Predicting Playoff Success

From Alan Ryder’s Ten Laws of Hockey Analytics:

One important warning – do not confuse correlation with causation.  The former is easy to prove, the latter is quite challenging.  For example, carry-in zone entries yield more scoring chances than do dump-in zone entries.  But this could mean that a carry-in is evidence of better neutral zone puck control rather than a cause of better offensive zone puck control.

Which of these variables do you think is the best predictor of playoff series winners in the NHL between 1984 and 1990?  In other words, if you were betting on matchups back then and could only look up one stat for each team to influence your decision, which is the one that would most frequently point to the eventual victor?

  1. Goals For
  2. Goals Against
  3. Shot Differential
  4. Team Shooting Percentage
  5. Ratio of Shorthanded Goals For vs. Against

It’s gotta be #3, right, based on what we know about the importance of possession?  Or maybe #1 or #4, since offence had to be important in a league that was wide open and high-scoring?  Or perhaps that old saw about defence winning championships held true, and it was really #2?  The one that seems most out of place is #5, a variable measuring rare events that doesn’t take into account anything that happens during the game’s most frequent and important game situation (even strength).
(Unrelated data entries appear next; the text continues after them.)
/-- An entry issues: its instruction, or what its fetch met (R453, R466, R476). -/
def State.issueEntry (s : State) (core : Nat) (e : Entry256) : Turn :=
  let s := s.picked core e.key
  let rs := e.group
  match e.what with
  | .instr i len => .run { s with issue := some { core := core, refs := rs.map fun r => (r.g, r.t), pc := e.pc, len := len } } i
  | .trap t => .done (s.deliver (rs.map fun r => (r.g, r.t, t)))
  | .page buf pg a => match rs with
    | [] => .done s
    | r :: _ =>
      let (id, s) := s.startPage r.G.ctx buf pg
      .done (rs.foldl (fun (s : State) r => s.waitOn r.g r.t (.page id 3 a.toNat)) s)
  | .poison a x => match rs with
    | [] => .done s
    | r :: _ => .done (s.poisonKill r.G.ctx a x)
/-! ## Time -/

/-- Cycles pass for every group; the watchdog counts readiness in the active set of contexts that run and wait for no leave (R441). -/
def State.elapse (s : State) (dt : Nat) : State :=
  if dt = 0 then s
  else
    let waits (c : Nat) : Bool := s.leaves.any fun q => match s.group? q.grp with | some G => G.ctx == c | none => false
    let s' := s.pass dt
    { s' with groups := s'.groups.map fun e =>
      (e.1, e.2.pass s'.clock dt (e.2.active && e.2.res == .resident && s.runs e.2.ctx && !waits e.2.ctx)) }
/-- The entries a core may pick now. -/
noncomputable def State.picks (s : State) (core : Nat) : List Entry256 :=
  let es := s.entries core
  es.filter (mayPick (s.core core) s.clock es)

/-- What must issue before the cycle ends: a core with an entry that can start issues one, and further ones while they are starved (R57). -/
noncomputable def State.mustIssue (s : State) (core : Nat) : List Entry256 :=
  let C := s.core core
  (s.picks core).filter fun e => e.starved || !(C.issuedAt == s.clock && !C.issued.isEmpty)

/-! ## The order the model takes by itself (log 3) -/

/-- The next step of an access. -/
def Access.steps (a : Access) : List Instr :=
  match a.remote, a.kind with
  | some _, _ => [.remoteAccessTimeout a.id]
  | none, .load .. | none, .ldp .. | none, .prf .. | none, .actld .. | none, .image .. | none, .deliver .. => [.loadDataReturn a.id]
  | none, .hitch .. => [.hitchRegistered a.id]
  | none, _ => [.storePlaced a.id .fits]
def Group.steps (g : Nat) (G : Group) : List Instr :=
  (G.tileOps.map fun o => .tileOpComplete o.id) ++ (if G.loop.isSome then [.matrixLoopStep g, .matrixLoopEnd g] else [])
    ++ (G.slots.flatMap fun x => [.hitchPushLand g x.1, .unhitchConfirm g x.1])
    ++ (G.threads.flatMap fun x => match x.2.wait with
      | .on (.line ..) _ _ => [.tawaitWake g x.1]
      | .on (.ended ..) _ _ => [.spawnRecordWrite g x.1]
      | .on .. => []
      | _ => [.threadStarved g x.1])
    ++ (((G.live.map (·.2.warp)).eraseDups).flatMap fun w => [.progressWatchdog g w, .joinDeadlock g w])
    ++ (((G.recs.map (·.pc)).eraseDups).map fun pc => .spliceRelease g pc)
    ++ [.forcedSave g, .leaveGrant g] ++ ((List.range 3).map fun k => .leaveTimeout g (k + 1))
    ++ (G.leases.map fun l => .leaseExpiry g l.1) ++ [.activeSetTrade g, .requeue g]
def Job.steps (j : Job) : List Instr :=
  .itemAdmit (.job j.id) :: (j.units.map fun u => .engineSectorLand j.id u) ++ [.remoteAccessTimeout j.id, .engineJobComplete j.id]
/-- Where an item's next gang would go: from the core of its task, or on the first core where it fits. -/
def State.coresFor (s : State) (it : Item) : Option (List Nat) :=
  if ¬ s.offers it then none
  else (if it.kind = .task then [it.core] else List.range 512).findSome? fun c =>
    if s.mayPlace it c then (s.placeOn it c).filter fun l => it.kind == .task || l.head? == some c else none
/-- The steals to try: of each deque, by the first core of each die that holds no task. -/
def State.stealSteps (s : State) : List Instr :=
  (s.cores.filter fun e => !e.2.deque.isEmpty).flatMap fun e => (List.range 8).filterMap fun d =>
    (((List.range 64).map (64 * d + ·)).find? fun c => c != e.1 && (s.core c).deque.isEmpty && !(s.core c).retired).map fun c => .taskSteal c e.1
def State.itemSteps (s : State) (it : Item) : List Instr :=
  [.itemComplete it.id, .relaunchSelectionDone it.id, .relaunchContinueTimeout it.id]
    ++ (match s.coresFor it with | some l => [.gangPlace it.id l] | none => [])
def queueSteps (q : Nat) : List Instr :=
  [.queueTailPush q, .launchCommand q, .relaunchCommand q, .planemap q, .bufmap q, .share q, .ctxcreate q, .ctxdestroy q, .qcreate q,
   .qdestroy q, .preempt q, .resume q, .poolAdd q, .poolReport q, .ckpt q, .attest q, .quiesce q, .release q]
/-- The steps of the device's own that may be due, in the order in which the model tries them. -/
noncomputable def State.due (s : State) : List Instr :=
  (s.accesses.flatMap Access.steps) ++ (s.groups.flatMap fun e => Group.steps e.1 e.2) ++ (s.jobs.flatMap Job.steps)
    ++ (s.items.flatMap s.itemSteps) ++ s.stealSteps ++ (s.hwq.map fun e => .itemAdmit (.queue e.1)) ++ (s.queues.flatMap fun e => queueSteps e.1)
    ++ (s.port.services.flatMap fun v => [.pageServiceComplete v.id .walker, .pageServiceTimeout v.id])
    ++ (s.port.repack.map .repackComplete) ++ (s.port.stalls.flatMap fun e => [.overflowHoldTimeout e.1, .overflowHoldKill e.1])
    ++ (s.port.snoops.map fun x => .snoopTimeout x.line) ++ (s.ctxs.map fun c => .oromelPolicyKill c.1)
    ++ (if s.edge.ckpt then [.ckptStreamEnd] else [])
/-- Whether a step would log an event behind one of its cycle that R436 takes after it. -/
def misordered (s t : State) : Bool :=
  decide (s.edge.seq < t.edge.seq) && s.edge.logged.1 == s.clock && decide (t.edge.logged.2 < s.edge.logged.2)
/-- Whether a step can be the next of this cycle: the events of one cycle are logged in order of class, unit and unit number (R436). -/
def inOrder (ex : Instr → State → Host.Outcome State Fault Refusal) (s : State) (i : Instr) : Bool :=
  match ex i s with
  | .next t => !misordered s t
  | _ => true
/-- Whether a step does something in a state. -/
def moves (ex : Instr → State → Host.Outcome State Fault Refusal) (s : State) (i : Instr) : Bool :=
  match ex i s with
  | .next t => decide (t ≠ s) && !misordered s t
  | _ => true
/-- The issue the model takes by itself: the oldest thread's entry among those that must issue. -/
noncomputable def State.ownPick (s : State) : Option (Nat × Entry256) :=
  let cs := (s.groups.map fun (e : Nat × Group) => e.2.core).eraseDups
  let l := cs.flatMap fun c => (s.mustIssue c).map fun e => (c, e)
  l.foldl (fun (m : Option (Nat × Entry256)) x => match m with
    | none => some x
    | some y => match y.2.lead, x.2.lead with
      | some a, some b => if b.T.readySince < a.T.readySince then some x else m
      | _, _ => m) none
/-- The cycle goes on to its end: what must issue issues, else a cycle passes (R57). -/
noncomputable def State.tick (s after : State) : Turn :=
  match s.ownPick with
  | some (c, e) => s.issueEntry c e
  | none => .done (after.elapse 1)
/-- Without an agenda: a step of the device that does something, else the cycle goes on. -/
noncomputable def State.ownTurn (ex : Instr → State → Host.Outcome State Fault Refusal) (s : State) : Turn :=
  match s.due.find? (moves ex s) with
  | some i => .run s i
  | none => s.tick s
/-- What the next step does: the agenda's head, once its cycles have passed one by one, or the model's own order. -/
noncomputable def State.turn_ (ex : Instr → State → Host.Outcome State Fault Refusal) (s : State) : Turn :=
  match s.agenda with
  | [] => s.ownTurn ex
  | .event (dt + 1) i :: r => s.tick { s with agenda := .event dt i :: r }
  | .issue (dt + 1) core item pc :: r => s.tick { s with agenda := .issue dt core item pc :: r }
  | .event 0 i :: r => let s := { s with agenda := r }; if inOrder ex s i then .run s i else .done s
  | .issue 0 core item pc :: r =>
    let s := { s with agenda := r }
    match (s.picks core).find? fun e => e.key == (item, pc) with
    | some e => s.issueEntry core e
    | none => .done s
/-- The end of a step. An issue that left all its threads waiting for room wakes no other that waits for room. -/
noncomputable def State.close (s : State) (ran : Bool) : State :=
  let stuck : Bool := match s.issue with
    | none => false
    | some is => is.refs.all fun e => match s.thread? e.1 e.2 with
      | some T => (match T.wait with | .on .resource _ _ => true | _ => false)
      | none => false
  (({ s with issue := none }).settle (ran && !stuck)).markReady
But if we look at the numbers after the jump, we get some surprising results:

Predicting Playoff Series Winners, 1984 to 1990:

  1. Shorthanded Goal Ratio:  70-34-1, 67.3%
  2. Goals For:  68-35-2, 66.0%
  3. Shooting Percentage:  66-39-0, 62.9%
  4. Shot Differential:  62-43-0, 59.0%
  5. Goals Against:  43-61-1, 41.3%

The best predictor of the five was in fact a team’s shorthanded goal ratio.  Obviously I cherry-picked the results a bit, there were other variables that were even better predictors, including some of the ones that are well-known to be commonly associated with winning teams.  Yet even they weren’t all that much better than a variable that most would probably dismiss as almost completely irrelevant:

Overall Goal Ratio: 77-28-0, 73.3%
Winning Percentage: 75-29-1, 72.1%
Win % in Games Decided by 3+ Goals: 74-31-0, 70.5%
Team PDO: 71-34-0, 67.6%
Shorthanded Goal Ratio: 70-34-1, 67.3%

 

Obviously teams in the 1980s were not winning playoff series solely on the basis of the number of shorthanded goals they scored, and being good on the PK has never been even close to as important as being good at even strength.  What we’re looking at here is an example of a variable that appears to be a great predictor not because of its own impact, but because it is a proxy for other factors that actually lead to success.  During the period, top teams like Wayne Gretzky’s Edmonton Oilers (who won a ton of playoff series in the mid- to late-’80s) often used their best players as penalty killers, and those players were good enough to be able to frequently score even when facing a manpower disadvantage.  There was also much less parity, meaning that there were large differences in scoring ability across rosters.  Overall, in an offence-driven league with a huge gap between the top and bottom of the standings, it turns out that good teams could be reliably identified just by looking at shorthanded goals for and against.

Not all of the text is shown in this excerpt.